Submit a Certificate of Good Standing

Along with filing its foreign registration statement, a foreign entity must also file a certificate of good standing from its home state with the California SOS. Note that the certificate must have been issued within the previous six months by an authorized public official of the state or place of incorporation/formation. The purpose of this requirement is to verify that the foreign entity is, in fact, in existence and in good standing in its home state.

Designate a Registered Agent in California

Any foreign entity registering to do business in California must have a registered agent in the state of California. If the company has a physical presence in California, it may have a representative from the company serve as registered agent. But if it does not, then the company will likely need to retain a commercial registered agent to designate in California. Commercial registered agents can be readily found for low cost annual fees.

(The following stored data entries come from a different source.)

-- ==== Sys2Proof/Syntax.lean ====
section
/-!
DEFINITION. The commands the block takes: one constructor per row of spec/opcode_table.json, with the operands the
row's rule needs from outside the module: who it is about, the data that comes in, and the time or the outcome where
the rule leaves it to something outside (a host, a fibre, a board, another processor).
-/
namespace Sys2Proof

/-- Host memory as one command sees it: the bytes that its reads return, by I/O virtual address. An address that is
not listed does not complete successfully. -/
abbrev HostView := List (Nat × List Byte)

/-- A PCI Express configuration request (R33, R259, R300). -/
inductive CfgReq where
  /-- a read of the identity fields of R259 -/
  | readId
  /-- a write of the ATS Enable, PRI Enable and PASID Enable controls (R300) -/
  | setAts (en : Bool)
  | setPri (en : Bool)
  | setPasid (en : Bool)
  /-- a write of the MSI-X Enable and Function Mask bits (R261) -/
  | setMsix (en mask : Bool)
  deriving DecidableEq, Repr

/-- What a fetched instruction word that ends in a trap was: the word, or nothing at all when its fetch was
uncorrectable (R155). -/
inductive Fetched where
  | word (w : BitVec 32)
  | uncorrectable
  /-- the word is the second word of a tile instruction, reached by a branch or jump (R129) -/
  | second
  deriving DecidableEq, Repr

/-- A resource that dims and fills (R103): Lantern, core, memory channel, die-cache way, optical lane. -/
inductive Resource where
  | lantern (n : Fin 16)
  | core (n : Fin 192)
  | channel (n : Fin 128)
  | way (n : Fin 128)
  | lane (n : Fin 128)
  deriving DecidableEq, Repr

/-- The launch that LAUNCH_DISPATCH dispatches: a LAUNCH of a ring, or the next launch of a Sector's step (R218). -/
inductive LaunchRef where
  | cmd (ring : Fin 4096) (idx : BitVec 32) (buf : Option Nat)
  | step (sector : Fin 16)
  deriving DecidableEq, Repr

/-- What an ATS Translation Completion says for one unit (R302): no access, or a range of 2^log bytes with its
permissions and its U bit. -/
inductive AtsAnswer where
  | denied
  | range (log : Nat) (r w u : Bool)
  deriving DecidableEq, Repr

/-- PRG response codes (Table 10-5). -/
inductive PrgCode where
  | success | invalid | failure
  deriving DecidableEq, Repr

/-- A Chain frame as its destination or relay sees it: the fields of Table 13-2 in the clear. FLAGS: [0] FINAL,
[1] FIRST, [2] RESEND, [3] REASK. -/
structure Frame where
  type : Nat
  flags : Nat := 0
  dst : Nat := 0
  src : Nat := 0
  status : Nat := 0
  mooring : Nat := 0
  stream : Nat := 0
  seq : Nat := 0
  lgen : BitVec 32 := 0
  addr : Nat := 0
  payload : List Byte := []
  hops : Nat := 0
  deriving DecidableEq, Repr, Inhabited

/-- A KEY frame (R380) with what the check of its certificate and signature finds. -/
structure KeyFrame where
  valid : Bool
  device : BitVec 20
  serial : BitVec 64
  port : Fin 16
  major : Nat
  minor : Nat
  deriving DecidableEq, Repr

/-- A memory that is scrubbed (R360). -/
inductive ScrubMem where
  | channel (n : Fin 128)
  | lantern (n : Fin 16)
  deriving DecidableEq, Repr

File a Statement of Information

A foreign corporation or LLC must file a Statement of Information with the California SOS within 90 days after filings its foreign registration statement. A foreign corporation must then file a Statement of Information annually thereafter, while a foreign LLC must then file a Statement of Information bienially thereafter.

Pay Annual Franchise Taxes

Foreign entities that register to do business in California must pay an annual minimum franchise tax, which is, as of the date of writing, $800.

Additional Steps


Registering a foreign entity to do business in California is necessary for businesses that plan to operate in California, and the steps to do it are straightforward to follow.

But for foreign businesses that intend to relocate to California and operate primarily in California, it may be worth considering converting the foreign entity to a California entity to avoid paying administrative fees in multiple states.